Abstract
BACKGROUND
Methicillin-resistant Staphylococcus aureus (MRSA) is an important agent of hospital-acquired infection. The mode of entry of MRSA in the hospital might be on admission of patients with MRSA infection or nasal colonization. The present study was undertaken to determine the prevalence of MRSA nasal colonization among patients on admission to hospital.
METHODS
Six hundred patients were screened for nasal colonization of MRSA on admission to hospital. Nasal swabs were cultured on salt mannitol agar and blood agar. Age, sex, previous admission to hospital and antibiotic therapy were recorded.
RESULTS
S. aureus was isolated from the nasal swabs of 122 patients (20.2%) on admission to hospital. MRSA was isolated from 7 patients (1.1%) and methicillin-sensitive S. aureus (MSSA) from 115 patients (19.1%). Nasal colonization of S. aureus was higher in younger and elderly patients and significantly higher colonization was observed among females. The MRSA strains isolated from nasal swabs had a different antibiotic susceptibility pattern than those isolated from patients having hospital-acquired MRSA infection.

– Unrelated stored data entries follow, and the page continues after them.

-- ==== Sys2Proof/Machine/Dispatcher.lean ====
section
/-! DEFINITION. The dispatch unit: route tables, claims, rounds, speculative fetches and the routing predictor (R232 to R255). -/

namespace Sys2Proof.Machine

/-- A change of the dispatch units. -/
def Tr.routeSt (f : RouteSt → RouteSt) : Tr := .units fun u => { u with route := f u.route }

/-- Table `t` of a die. -/
def Dev.routeTbl (d : Dev) (die t : Nat) : RouteTbl := agetD d.u.route.tables (2 * die + t) {}

/-- A change of a table. -/
def Tr.onTbl (die t : Nat) (f : RouteTbl → RouteTbl) : Tr :=
  .routeSt fun r => { r with tables := aupd r.tables (2 * die + t) {} f }

/-- STATE of ROUTE_TBL_t: 0 CLOSED, 1 LOADING, 2 OPEN, 3 CLOSING (R233). -/
def Dev.tblState (d : Dev) (die t : Nat) : Nat := d.fld ROUTE_TBL ROUTE_TBL_STATE die t
/-- STATE := s. -/
def Tr.tblState (die t s : Nat) : Tr := .fld ROUTE_TBL ROUTE_TBL_STATE die s t

/-- A translation asked for by the dispatch unit (R427). -/
def tblReq (die t : Nat) (b : RouteTbl) : XReq :=
  { die := die, slot := b.aslot, va := 0, access := 0, source := 3, agent := agCell, who := .table die t }

/-! ## Answers of claims (R237 to R244) -/

/-- A change of an RDISP. -/
def Tr.onDisp (op : Nat) (f : DispSt → DispSt) : Tr :=
  .routeSt fun r => { r with disps := r.disps.map fun q => if q.op = op then f q else q }

/-- The RDISP of an operation. -/
def Dev.disp? (d : Dev) (op : Nat) : Option DispSt := d.u.route.disps.find? (·.op = op)

/-- An RDISP is gone, with its claims. -/
def Tr.dropDisp (op : Nat) : Tr :=
  .routeSt fun r => { r with
    disps := r.disps.filter (·.op ≠ op), lanes := r.lanes.map fun e => (e.1, e.2.filter (·.disp ≠ op)) }

/-- An RDISP ends with a status: the thread traps with cause MEMORY (R244). -/
def Tr.dispBad (op st : Nat) : Tr := .seq [.dropDisp op, .releaseBad op st]

/-- The expert of a choice record's rank. -/
def choiceExpert (r : List Byte) (j : Nat) : Nat := leAt r (8 + 2 * j) 2
/-- NC of a choice record. -/
def choiceNc (r : List Byte) : Nat := min (leAt r 4 1) 8

/-- A combine record (R242, R243), with the weights it rounds (for RENORM). -/
def combineRecord (renorm : Bool) (ctl : NumCtl) (t : TokenSt) : List Byte × List VElt :=
  let kept := (List.range 8).filterMap fun j => t.kept.find? fun q => q.1 = j
  let w := fun (j : Nat) => leAt t.record (24 + 4 * j) 4
  let vals := kept.map fun q => fp32.decode (w q.1)
  let sum := rnd32 ctl (vals.foldl Val.add (.fin false 0))
  let ws := if renorm then vals.map fun v =>
      let q := v.div sum
      vround fp32 { ctl with mode := .rne } 0 (q.isNan && !(v.isNan || vals.any Val.isNan)) q
    else []
  let wbits := if renorm then ws.map (·.e.bits) else kept.map fun q => w q.1
  let flags := leAt t.record 5 1 % 4 + b01 t.dropped * 4 + b01 t.late * 8
  (t.record.take 4 ++ leBytes 1 kept.length ++ leBytes 1 flags ++ leBytes 2 0 ++
    ((List.range 8).flatMap fun i => leBytes 4 ((kept[i]?).elim 0xFFFFFFFF (·.2))) ++
    ((List.range 8).flatMap fun i => leBytes 2 ((kept[i]?).elim 0xFFFF fun q => choiceExpert t.record q.1)) ++ leBytes 8 0 ++
    ((List.range 8).flatMap fun i => leBytes 4 (wbits.getD i 0)) ++ leBytes 32 0, ws)

/-- The last answer has come: combine records and the activity mask are written (R242, R243). -/
def Tr.dispDone (q : DispSt) : Tr :=
  .read fun d =>
    let cs := d.cellAt q.pk
    let th := d.threadAt q.pk q.thread
    let x : Ctx := { die := q.pk / 168, pk := q.pk, c := q.c, t := q.thread, w := q.w, th := { th with pc := q.pc }, role := 0 }
    let recs := q.tokens.map (combineRecord q.renorm (x.ctl 4))
    let active := q.tokens.map fun t =>
      leAt t.record 5 1 % 4 = 0 && t.kept.any fun k => k.2 ≠ 0xFFFFFFFE
    let rs := recs.flatMap (·.2)
    .seq [
      .writeSpad q.pk q.rd (recs.flatMap (·.1)),
      .when q.mout (.writeSpad q.pk q.rc (cs.maskBytes q.rc active)),
      x.tally 0 (vtally false rs),
      .dropDisp q.op, .release q.op,
      x.nanTrap ((vnan (rs.zipIdx.map fun (r, i) => (i, r))).map fun (p, kd) => { unit := 4, fmt := 0, kind := kd, elem := p })]

/-- The next replacement claim of an RDISP (R239): the first token that holds fewer than K successes and has candidates left. -/
def DispSt.replacement (q : DispSt) : Option (Nat × Nat) :=
  (q.tokens.zipIdx.find? fun (t, _) =>
    leAt t.record 5 1 = 0 && t.kept.length < q.k && t.nextRank < choiceNc t.record).map fun (t, i) => (i, t.nextRank)

/-- A claim reaches its lane (R238, R244). -/
def Tr.pushClaim (die t : Nat) (c : Claim) : Tr :=
  .read fun d => .routeSt fun r =>
    { r with lanes := aupd r.lanes (8 * die + 4 * t + c.expert % 4) [] (· ++ [{ c with late := d.tblState die t = 3 }]) }

/-- After an answer: when none is missing, a replacement claim follows, or the RDISP is done. -/
def Tr.dispNext (op : Nat) : Tr :=
  .read fun d => .opt (d.disp? op) fun q =>
    let die := q.pk / 168
    if q.left ≠ 0 then .skip
    else match (if (d.routeTbl die q.tbl).next then q.replacement else none) with
      | none => .dispDone q
      | some (i, rank) =>
        if d.tblState die q.tbl = 0 then .dispBad op stMALFORMED
        else .seq [
          .onDisp op fun q => { q with
            left := 1, tokens := q.tokens.modify i fun t => { t with nextRank := rank + 1 } },
          .pushClaim die q.tbl { disp := op, token := i, rank := rank,
                                 expert := choiceExpert ((q.tokens[i]?).elim [] (·.record)) rank }]

/-- The answer of a claim: kept with its ROW, dropped, or LATE. -/
inductive Answer where
  | kept (row : Nat)
  | dropped
  | late

/-- A claim is answered. -/
def Tr.answerClaim (die t : Nat) (c : Claim) (a : Answer) : Tr :=
  let known := fun (b : RouteTbl) => c.expert < b.experts.length
  .seq [
    .bump ROUTE_CLAIMS die,
    (match a with
      | .kept row => .seq [
          .bump ROUTE_KEPT die,
          .onTbl die t fun b => { b with claims := b.claims + 1, kept := b.kept + 1 },
          .onDisp c.disp fun q =>
            let toks := q.tokens.modify c.token fun k => { k with kept := k.kept ++ [(c.rank, row)] }
            { q with left := q.left - 1, tokens := toks }]
      | a =>
        let late := match a with | .late => true | _ => false
        .seq [
          .bump ROUTE_DROPS die, .when late (.bump ROUTE_LATE die),
          .onTbl die t fun b => { b with
            claims := b.claims + 1, drops := b.drops + 1, late := b.late || late,
            fails := if known b then aupd b.fails c.expert 0 (· + 1) else b.fails },
          .onDisp c.disp fun q =>
            let toks := q.tokens.modify c.token fun k => { k with dropped := true, late := k.late || late }
            { q with left := q.left - 1, tokens := toks }]),
    .dispNext c.disp]

/-- DISPATCH_CLAIM (R237 to R240, R244): a lane serves the claim at its head. -/
def dispatchClaimTr (die : TDie) (tbl : Fin 2) (lane : Fin 4) : Tr :=
  .read fun d =>
    let key := 8 * die.val + 4 * tbl.val + lane.val
    let st := d.tblState die.val tbl.val
    match agetD d.u.route.lanes key [] with
    | [] => .skip
    | c :: rest =>
      let pop := Tr.routeSt fun r => { r with lanes := tinsert r.lanes key rest }
      let ans := fun (a : Answer) => Tr.seq [pop, .answerClaim die.val tbl.val c a]
      if c.late then ans .late
      else if st = 1 then .skip
      else if st = 0 then .dispBad c.disp stMALFORMED
      else
        let b := d.routeTbl die.val tbl.val
        match b.experts[c.expert]? with
        | none => ans .dropped
        | some e =>
          if e.null then ans (.kept 0xFFFFFFFE)
          else
            let slot := agetD b.fill c.expert 0
            if e.cap ≤ slot then ans .dropped
            else
              let token := match d.disp? c.disp with
                | some q => ((q.tokens[c.token]?).elim [] (·.record))
                | none => []
              .writeVirt (tblReq die.val tbl.val b) (e.dlist + 8 * slot) (leBytes 8 (leAt token 0 4 + c.rank * 2 ^ 32 + 2 ^ 35))
                fun st => match st with
                | none => .skip
                | some st =>
                  if st ≠ stOK then .dispBad c.disp st
                  else .seq [
                    .onTbl die.val tbl.val fun b => { b with fill := aupd b.fill c.expert 0 (· + 1) },
                    ans (.kept ((e.rowBase + slot) % 2 ^ 32))]
/-- DISPATCH_CLAIM. -/
def execDispatchClaim (die : TDie) (tbl : Fin 2) (lane : Fin 4) (s : State) := run (dispatchClaimTr die tbl lane) s

/-- RDISP (R237, R238, R243, R244). -/
def rdispTr (c : PCell) (t : Tid) (w : Word128) : Tr :=
  issue c t w (rMask true false true true true false false false false ||| mIMM 7) fun x => .read fun d =>
    let tbl := bitsOf x.imm 0 1
    let k := bitsOf x.imm 1 4
    let mout := bitOf x.imm 6
    let n := x.rn % 2 ^ 24
    if k = 0 || 8 < k || ([x.ra, x.rdv] ++ (if mout then [x.rc] else [])).any (· % 64 ≠ 0) then x.illegal
    else if n = 0 then x.next
    else x.inSpad ([(x.ra, 64 * n), (x.rdv, 128 * n)] ++ (if mout then [(x.rc, cdiv n 8)] else [])) <|
      x.unpoisoned (fun cs => cs.spadPoison x.ra (64 * n)) <| x.hold1 1 tbl 0 fun id =>
        let cs := d.cellAt x.pk
        let recs := (List.range n).map fun i => cs.spad.slice (x.ra + 64 * i) 64
        let claims := (List.range k).flatMap fun j => recs.zipIdx.filterMap fun (r, i) =>
          if leAt r 5 1 = 0 && j < choiceNc r then some (i, j, choiceExpert r j) else none
        .seq [
          x.vecBusy (cdiv n 8), x.next,
          if !claims.isEmpty && d.tblState x.die tbl = 0 then .releaseBad id stMALFORMED
          else .seq [
            .routeSt fun r => { r with disps := r.disps ++ [{
              op := id, pk := x.pk, c := x.c, thread := x.t, pc := x.th.pc, w := x.w, tbl := tbl, k := k,
              renorm := bitOf x.imm 5, mout := mout, rc := x.rc, rd := x.rdv, left := claims.length,
              tokens := recs.map fun r => { record := r, nextRank := k } }] },
            .each claims fun (i, j, e) => .pushClaim x.die tbl { disp := id, token := i, rank := j, expert := e },
            .when claims.isEmpty (.dispNext id)]]
/-- RDISP. -/
def execRdisp (c : PCell) (t : Tid) (w : Word128) (s : State) := run (onWord 8 1 w (rdispTr c t w)) s
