-- ==== Sys2Proof/Machine/Collective.lean ====
section
/-! DEFINITION. The collective engines of the port dies (R569 to R581). Where the spec leaves the schedule of a RING or
of a halving open, and the contents of a collective packet, the model's choice is in log 33. -/

namespace Sys2Proof.Machine

/-! ## Parameters (R569 to R572) -/

/-- OP. -/
def Cmd.cOp (k : Cmd) : Nat := k.at 8 1
/-- RED. -/
def Cmd.cRed (k : Cmd) : Nat := k.at 9 1
/-- IFMT. -/
def Cmd.cIfmt (k : Cmd) : Nat := k.at 10 1
/-- OFMT. -/
def Cmd.cOfmt (k : Cmd) : Nat := k.at 11 1
/-- ALGO. -/
def Cmd.cAlgo (k : Cmd) : Nat := k.at 12 1
/-- NARROW_WIRE. -/
def Cmd.cNarrow (k : Cmd) : Bool := (k.at 13 1).testBit 0
/-- REVERSE. -/
def Cmd.cReverse (k : Cmd) : Bool := (k.at 13 1).testBit 1
/-- DELIVER. -/
def Cmd.cDeliver (k : Cmd) : Bool := (k.at 13 1).testBit 2
/-- PHASE_BEATS. -/
def Cmd.cBeats (k : Cmd) : Nat := k.at 14 2
/-- START. -/
def Cmd.cStart (k : Cmd) : Nat := k.at 32 8
/-- COUNT. -/
def Cmd.cCount (k : Cmd) : Nat := k.at 40 8
/-- Whether the reduction is SPARSE_SUM. -/
def Cmd.cSparse (k : Cmd) : Bool := k.cRed = 4
/-- CAP of SPARSE_SUM. -/
def Cmd.cCap (k : Cmd) : Nat := k.at 84 4
/-- DENSE_LEN of SPARSE_SUM. -/
def Cmd.cDense (k : Cmd) : Nat := k.at 80 4
/-- ROWBYTES. -/
def Cmd.cRow (k : Cmd) : Nat := k.at 88 4
/-- Bytes of an element of a format. -/
def eltBytes (fmt : Nat) : Nat := fmtBits fmt / 8

/-- Phases of a collective of N members (R572); none where the table has none. -/
def collPhases (op algo n : Nat) (sparse : Bool) : Option Nat :=
  let log := clog2 n
  match algo with
  | 0 => if op = 4 || sparse then none else some (if op = 0 then 2 * (n - 1) else n - 1)
  | 1 => if 3 ≤ op || n ≠ 2 ^ log then none else some log
  | _ => if 1024 < n then none else some (if n = 1 then 0 else 1)

/-- Bytes of the output, as far as they are one range. -/
def Cmd.cOutBytes (k : Cmd) (n : Nat) : Nat :=
  if k.cSparse then max (k.cCap * 8) (k.cDense * eltBytes k.cOfmt)
  else (if k.cOp = 1 then k.cCount / n else k.cCount) * eltBytes k.cOfmt

/-- Whether the parameters that need no memory are in range (R569, R570, R574, R576, R579). -/
def Cmd.collGood (k : Cmd) : Bool :=
  let fmt := fun (f : Nat) => f = 0 || f = 2 || f = 3 || f = 4
  let flags := k.at 13 1
  let nin := k.at 20 4
  k.cOp ≤ 4 && (if 2 ≤ k.cOp then k.cRed = 0 else k.cRed ≤ 4) && (!k.cSparse || k.cOp = 0) && fmt k.cIfmt && fmt k.cOfmt &&
    (k.cOp ≠ 3 || k.cIfmt = k.cOfmt) && k.cAlgo ≤ 2 && flags < 8 && (!k.cNarrow || (k.cRed = 0 && k.cOp ≤ 1)) &&
    (!k.cReverse || k.cOp = 4) && 1 ≤ k.cBeats && 1 ≤ nin && nin ≤ 1024 && (nin = 1 || (k.cOp ≤ 1 && !k.cSparse)) &&
    (k.cOp ≠ 4 || (k.cRow % 64 = 0 && 64 ≤ k.cRow && k.cRow ≤ 65536)) &&
    (!k.cDeliver || (k.cOp ≠ 4 && k.at 96 8 % 64 = 0 && k.at 96 8 < 2 ^ 21 && k.at 104 8 % 64 = 0)) && restZero k.pkt [(8, 104)]

/-- The digest of R571. -/
def Cmd.collDigest (k : Cmd) (n : Nat) : Nat :=
  crc32c ((k.pkt.drop 8).take 5 ++ leBytes 1 (k.at 13 1 % 4) ++ leBytes 2 k.cBeats ++ leBytes 4 (k.at 16 4) ++ leBytes 8 k.cStart ++
    leBytes 8 k.cCount ++ leBytes 8 n ++ (if k.cSparse then leBytes 4 k.cCap ++ leBytes 4 k.cDense else []) ++
    (if k.cOp = 4 then leBytes 4 k.cRow ++ leBytes 4 (k.at 92 4) else []))

/-- A read or write of an engine for a collective (R451). -/
def Dev.collReq (d : Dev) (k : Cmd) (i access : Nat) : XReq := { d.cmdReq k i 4 with agent := agColl, access := access }

/-- 16-bit little-endian numbers. -/
def u16s : List Byte → List Nat
  | a :: b :: r => (a.toNat + 256 * b.toNat) :: u16s r
  | _ => []

/-- A post whose tables have been read takes a place (R570, R571). -/
def Tr.collPlace (k : Cmd) (plane : Nat) (group : List Nat) (cells : List Nat) : Tr :=
  .read fun d =>
    let n := group.length
    let shards := k.cOp = 1 || k.cOp = 2 || k.cOp = 3
    match group.zipIdx.find? fun g => g.1 = d.ownId with
    | none => .complete k stMALFORMED 0
    | some (_, rank) =>
      if group.eraseDups.length ≠ n || (collPhases k.cOp k.cAlgo n k.cSparse).isNone || (shards && k.cCount % n ≠ 0) ||
          (k.cDeliver && (4096 < k.cOutBytes n || spadSize < k.at 96 8 + k.cOutBytes n)) then
        .complete k stMALFORMED 0
      else .seq [
        .onCmd k.seqNo fun x => { x with stage := 1 },
        .fabSt fun b =>
          let c : Coll := { cmd := k.seqNo, plane := plane, group := group, rank := rank, digest := k.collDigest n, cells := cells }
          { b with colls := b.colls ++ [c] },
        .collRegs plane]

/-- COLL_POST (R569 to R571, R579): it waits for a free place; the tables are read then. -/
def collPostTr (src : CmdSrc) (n : BitVec 32) : Tr :=
  .withCmd src n 0x34 fun k => .read fun d =>
    let plane := qDie k.q / 2
    let bad := fun (st : Nat) => Tr.complete k st 0
    if (k.cSparse && !d.pkgFeature 67) || !d.pkgFeature 69 then bad stCAPABILITY_ABSENT
    else if !k.collGood then bad stMALFORMED
    else if 64 ≤ (d.u.fab.colls.filter (·.plane = plane)).length then .skip
    else if k.cStart ≤ d.beatIdx then bad stMALFORMED
    else .readVirt (d.collReq k 0 0) (k.at 24 8) 8 fun r => match r with
      | .wait => .skip
      | .bad st => bad st
      | .ok h _ =>
        let n := leNat h
        if n = 0 || 32768 < n then bad stMALFORMED
        else .readVirt (d.collReq k 1 0) ((k.at 24 8 + 8) % 2 ^ 64) (2 * n) fun r => match r with
          | .wait => .skip
          | .bad st => bad st
          | .ok ids _ =>
            if !k.cDeliver then .collPlace k plane (u16s ids) []
            else .readVirt (d.collReq k 2 0) (k.at 104 8) 80 fun r => match r with
              | .wait => .skip
              | .bad st => bad st
              | .ok bm _ => .collPlace k plane (u16s ids) ((List.range 640).filter fun c => (bm.getD (c / 8) 0).toNat.testBit (c % 8))
/-- COLL_POST. -/
def execCollPost (src : CmdSrc) (n : BitVec 32) (s : State) := run (collPostTr src n) s

/-! ## Elements (R575) -/

/-- An element of a format widened exactly to FP32 bits. -/
def widen32 (fmt b : Nat) : Nat := (fp32.narrow accCtl 0 (((fmtElem fmt).getD fp32).decode b)).bits
/-- FP32 bits rounded once to a format: RNE, saturating. -/
def narrowTo (fmt x : Nat) : Nat := (((fmtElem fmt).getD fp32).narrow accCtl 0 (fp32.decode x)).bits
/-- An addition of the engine, rounded to FP32 with RNE, saturating (log 36). -/
def collAdd (a b : Nat) : Nat := (fp32.narrow accCtl 0 ((fp32.decode a).add (fp32.decode b))).bits
/-- The square of an element, rounded to FP32 with RNE. -/
def collSquare (a : Nat) : Nat := (fp32.narrow accCtl 0 ((fp32.decode a).mul (fp32.decode a))).bits
/-- The reduction of two FP32 operands, the lower rank's first. -/
def collRed (red a b : Nat) : Nat :=
  match red with
  | 1 => (fp32.narrow accCtl 0 ((fp32.decode a).max (fp32.decode b))).bits
  | 2 => (fp32.narrow accCtl 0 ((fp32.decode a).min (fp32.decode b))).bits
  | _ => collAdd a b
/-- Elementwise reduction. -/
def collRedAll (red : Nat) (a b : List Nat) : List Nat := List.zipWith (collRed red) a b

/-- The elements of packed bytes, widened. -/
def elemsOf (fmt : Nat) (bs : List Byte) : List Nat :=
  (chunksOf (eltBytes fmt) (bs.length / eltBytes fmt) bs).map fun e => widen32 fmt (leNat e)
/-- Elements rounded to a format, as bytes. -/
def elemBytes (fmt : Nat) (xs : List Nat) : List Byte := xs.flatMap fun x => leBytes (eltBytes fmt) (narrowTo fmt x)
/-- The format partials travel in. -/
def Cmd.wireFmt (k : Cmd) : Nat := if k.cNarrow then k.cIfmt else 0
/-- Elements as they travel: rounded to IFMT with NARROW_WIRE. -/
def Cmd.wired (k : Cmd) (xs : List Nat) : List Nat := if k.cNarrow then xs.map fun x => widen32 k.cIfmt (narrowTo k.cIfmt x) else xs

/-- The range of shard `s` of COUNT elements (R574): first element and number. -/
def shardOf (count n s : Nat) : Nat × Nat := (s * count / n, (s + 1) * count / n - s * count / n)
/-- The elements of shards, in order. -/
def takeShards (xs : List Nat) (count n : Nat) (ss : List Nat) : List Nat :=
  ss.flatMap fun s => let (o, m) := shardOf count n s; (xs.drop o).take m
/-- The elements with those of shards replaced. -/
def putShards (xs : List Nat) (count n : Nat) : List Nat → List Nat → List Nat
  | [], _ => xs
  | s :: ss, ys =>
    let (o, m) := shardOf count n s
    putShards (xs.take o ++ ys.take m ++ xs.drop (o + m)) count n ss (ys.drop m)

/-! ## Schedules (R572; log 33) -/

/-- Members. -/
def Coll.n (c : Coll) : Nat := c.group.length
/-- The ranks a member sends to, and receives from, in a phase. -/
def Coll.peers (c : Coll) (algo j : Nat) : List Nat × List Nat :=
  match algo with
  | 0 => ([(c.rank + 1) % c.n], [(c.rank + c.n - 1) % c.n])
  | 1 => ([c.rank ^^^ 2 ^ j], [c.rank ^^^ 2 ^ j])
  | _ => let o := (List.range c.n).filter (· ≠ c.rank); (o, o)

/-- Shard `r - i` modulo N. -/
def Coll.back (c : Coll) (i : Nat) : Nat := (c.rank + c.n * (i / c.n + 1) - i) % c.n

/-- The shards that travel from one rank to another in phase `j`. -/
def Coll.shards (c : Coll) (op algo j src dst : Nat) : List Nat :=
  let all := List.range c.n
  let at_ := { c with rank := src }
  match algo, op with
  | 0, 2 => [at_.back j]
  | 0, _ => if j < c.n - 1 then [at_.back (1 + j)] else [at_.back (j - (c.n - 1))]
  | 1, 0 => all
  | 1, 1 => all.filter fun s => s % 2 ^ j = src % 2 ^ j && s.testBit j = dst.testBit j
  | 1, _ => all.filter fun s => s / 2 ^ j = src / 2 ^ j
  | _, 0 => all
  | _, 1 => [dst]
  | _, _ => [src]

Previous admissions to hospital, underlying disease antibiotic therapy were not risk factors for MRSA nasal colonization.
CONCLUSION
MRSA nasal colonization of patients on admission to hospital is low in this region. The screening of every new admission would not be cost effective, but patients transferred form other institutions should be screened for MRSA. Standard infection control precautions should be strictly implemented to prevent the spread and control of MRSA infections.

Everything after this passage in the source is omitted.